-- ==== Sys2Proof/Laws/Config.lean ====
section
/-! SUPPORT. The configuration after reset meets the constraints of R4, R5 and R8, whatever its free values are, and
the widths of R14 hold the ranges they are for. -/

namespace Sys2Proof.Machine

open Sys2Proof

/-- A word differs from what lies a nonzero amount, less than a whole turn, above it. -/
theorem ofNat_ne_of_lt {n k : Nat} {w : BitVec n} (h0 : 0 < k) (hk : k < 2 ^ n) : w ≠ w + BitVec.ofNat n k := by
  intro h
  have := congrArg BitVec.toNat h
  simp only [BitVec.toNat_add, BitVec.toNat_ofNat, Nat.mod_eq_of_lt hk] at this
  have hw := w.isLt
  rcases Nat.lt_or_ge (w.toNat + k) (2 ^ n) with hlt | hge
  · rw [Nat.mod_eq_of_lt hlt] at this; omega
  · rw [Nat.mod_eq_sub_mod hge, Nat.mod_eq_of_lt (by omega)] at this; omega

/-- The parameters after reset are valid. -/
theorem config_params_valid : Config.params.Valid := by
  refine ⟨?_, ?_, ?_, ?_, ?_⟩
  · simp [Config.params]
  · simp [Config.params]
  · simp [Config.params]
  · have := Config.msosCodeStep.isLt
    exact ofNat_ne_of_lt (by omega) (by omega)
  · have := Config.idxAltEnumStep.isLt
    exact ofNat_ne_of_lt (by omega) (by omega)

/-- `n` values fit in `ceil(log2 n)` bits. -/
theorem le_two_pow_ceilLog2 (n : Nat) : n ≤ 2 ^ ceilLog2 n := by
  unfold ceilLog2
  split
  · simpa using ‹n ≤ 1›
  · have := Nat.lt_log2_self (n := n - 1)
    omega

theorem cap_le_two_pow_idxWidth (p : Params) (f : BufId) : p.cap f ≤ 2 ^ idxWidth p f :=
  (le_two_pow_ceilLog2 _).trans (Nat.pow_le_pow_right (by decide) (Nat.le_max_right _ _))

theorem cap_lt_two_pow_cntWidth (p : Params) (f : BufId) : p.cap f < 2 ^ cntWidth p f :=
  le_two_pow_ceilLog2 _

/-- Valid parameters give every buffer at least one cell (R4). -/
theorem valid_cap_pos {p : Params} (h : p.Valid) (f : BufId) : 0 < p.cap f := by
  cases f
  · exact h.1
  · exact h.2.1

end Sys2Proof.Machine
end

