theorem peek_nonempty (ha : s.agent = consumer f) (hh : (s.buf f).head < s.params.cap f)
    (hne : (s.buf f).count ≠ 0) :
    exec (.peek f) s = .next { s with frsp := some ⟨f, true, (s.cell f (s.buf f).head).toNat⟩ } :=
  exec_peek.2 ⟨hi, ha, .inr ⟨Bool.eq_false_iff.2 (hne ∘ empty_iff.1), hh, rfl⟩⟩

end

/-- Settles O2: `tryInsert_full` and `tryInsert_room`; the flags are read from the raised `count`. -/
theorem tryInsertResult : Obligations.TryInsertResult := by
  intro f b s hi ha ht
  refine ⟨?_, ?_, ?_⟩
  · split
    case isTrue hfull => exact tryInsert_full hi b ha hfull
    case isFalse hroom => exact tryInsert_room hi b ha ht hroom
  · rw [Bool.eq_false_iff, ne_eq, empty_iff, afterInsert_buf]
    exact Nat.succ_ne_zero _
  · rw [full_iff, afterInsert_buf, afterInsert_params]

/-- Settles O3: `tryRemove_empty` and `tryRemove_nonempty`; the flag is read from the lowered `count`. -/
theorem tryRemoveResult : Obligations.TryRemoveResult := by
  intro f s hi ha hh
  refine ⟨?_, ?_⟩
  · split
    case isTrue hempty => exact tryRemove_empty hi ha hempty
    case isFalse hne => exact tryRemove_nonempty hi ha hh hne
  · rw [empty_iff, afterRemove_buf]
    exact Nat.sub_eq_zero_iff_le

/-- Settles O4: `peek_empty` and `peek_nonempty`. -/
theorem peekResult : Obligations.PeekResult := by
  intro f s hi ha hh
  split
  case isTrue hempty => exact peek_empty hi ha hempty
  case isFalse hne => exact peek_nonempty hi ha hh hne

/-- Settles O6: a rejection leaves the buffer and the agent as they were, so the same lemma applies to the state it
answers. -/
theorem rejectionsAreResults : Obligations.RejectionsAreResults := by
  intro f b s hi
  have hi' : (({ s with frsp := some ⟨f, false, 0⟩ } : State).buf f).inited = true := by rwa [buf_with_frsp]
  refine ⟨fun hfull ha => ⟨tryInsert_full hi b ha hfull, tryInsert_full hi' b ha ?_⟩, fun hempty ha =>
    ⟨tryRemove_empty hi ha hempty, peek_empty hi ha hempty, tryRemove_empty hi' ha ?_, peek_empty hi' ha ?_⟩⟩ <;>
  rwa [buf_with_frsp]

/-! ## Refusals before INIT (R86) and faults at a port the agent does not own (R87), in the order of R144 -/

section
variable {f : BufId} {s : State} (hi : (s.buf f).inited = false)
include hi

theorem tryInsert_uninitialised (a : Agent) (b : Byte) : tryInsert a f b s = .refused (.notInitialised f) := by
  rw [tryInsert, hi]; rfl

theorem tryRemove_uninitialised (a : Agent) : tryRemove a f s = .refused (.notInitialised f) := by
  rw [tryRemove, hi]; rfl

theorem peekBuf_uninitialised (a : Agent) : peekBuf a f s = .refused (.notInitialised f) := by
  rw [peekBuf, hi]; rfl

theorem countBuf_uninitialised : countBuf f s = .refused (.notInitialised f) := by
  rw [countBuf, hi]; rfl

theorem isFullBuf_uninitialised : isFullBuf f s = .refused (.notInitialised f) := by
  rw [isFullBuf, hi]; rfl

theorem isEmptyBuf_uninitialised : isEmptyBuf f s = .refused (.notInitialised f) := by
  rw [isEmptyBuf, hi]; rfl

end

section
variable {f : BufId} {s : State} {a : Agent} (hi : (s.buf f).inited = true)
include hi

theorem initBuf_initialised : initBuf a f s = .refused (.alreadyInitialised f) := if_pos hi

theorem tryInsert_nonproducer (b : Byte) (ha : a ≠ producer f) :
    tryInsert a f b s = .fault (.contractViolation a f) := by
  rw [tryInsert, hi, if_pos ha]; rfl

==

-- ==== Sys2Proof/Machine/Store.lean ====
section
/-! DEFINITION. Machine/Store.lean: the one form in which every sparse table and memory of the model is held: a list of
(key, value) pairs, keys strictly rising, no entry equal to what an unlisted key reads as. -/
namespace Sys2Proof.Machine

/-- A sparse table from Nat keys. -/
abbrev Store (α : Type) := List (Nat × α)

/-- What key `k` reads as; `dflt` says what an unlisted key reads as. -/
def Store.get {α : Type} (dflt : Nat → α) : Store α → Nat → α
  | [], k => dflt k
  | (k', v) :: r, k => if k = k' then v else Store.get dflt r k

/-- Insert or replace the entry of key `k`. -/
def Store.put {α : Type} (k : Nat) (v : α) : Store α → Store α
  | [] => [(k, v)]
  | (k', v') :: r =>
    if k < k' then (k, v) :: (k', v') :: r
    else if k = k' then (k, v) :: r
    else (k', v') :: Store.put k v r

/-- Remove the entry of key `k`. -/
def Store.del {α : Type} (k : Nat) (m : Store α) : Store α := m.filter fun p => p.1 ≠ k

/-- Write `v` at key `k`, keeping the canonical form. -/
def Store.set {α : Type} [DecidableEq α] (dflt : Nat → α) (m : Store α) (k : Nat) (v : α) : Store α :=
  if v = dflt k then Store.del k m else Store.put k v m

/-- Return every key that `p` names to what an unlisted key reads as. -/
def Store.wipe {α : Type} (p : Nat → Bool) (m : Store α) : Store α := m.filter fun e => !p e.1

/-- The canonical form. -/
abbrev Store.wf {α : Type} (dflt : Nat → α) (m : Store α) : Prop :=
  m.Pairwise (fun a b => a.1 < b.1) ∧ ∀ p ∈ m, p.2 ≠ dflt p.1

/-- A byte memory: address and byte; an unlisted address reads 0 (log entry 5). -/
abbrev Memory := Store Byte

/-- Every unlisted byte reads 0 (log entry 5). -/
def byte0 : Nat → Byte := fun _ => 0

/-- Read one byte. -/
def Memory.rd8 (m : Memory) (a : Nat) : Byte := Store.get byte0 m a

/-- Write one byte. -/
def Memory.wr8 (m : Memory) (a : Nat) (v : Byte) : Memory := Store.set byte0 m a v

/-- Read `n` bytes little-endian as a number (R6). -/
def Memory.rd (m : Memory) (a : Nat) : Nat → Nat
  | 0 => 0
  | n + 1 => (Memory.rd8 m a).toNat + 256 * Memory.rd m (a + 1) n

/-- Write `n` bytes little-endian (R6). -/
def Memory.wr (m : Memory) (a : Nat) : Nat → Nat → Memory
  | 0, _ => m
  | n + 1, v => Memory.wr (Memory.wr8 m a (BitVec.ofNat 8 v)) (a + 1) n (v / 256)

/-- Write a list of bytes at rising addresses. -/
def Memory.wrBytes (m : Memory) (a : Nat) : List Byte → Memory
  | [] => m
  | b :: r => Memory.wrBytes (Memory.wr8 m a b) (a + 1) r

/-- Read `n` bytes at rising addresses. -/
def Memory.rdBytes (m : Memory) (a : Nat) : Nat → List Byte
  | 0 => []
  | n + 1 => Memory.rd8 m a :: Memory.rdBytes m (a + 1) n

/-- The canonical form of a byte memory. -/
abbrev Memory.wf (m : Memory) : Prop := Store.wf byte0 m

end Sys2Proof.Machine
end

YOUR OBJECTIVE: A single figure, the number of lines above with the word "unlisted", is the whole answer.

OUTPUT FOR THIS EXERCISE: 5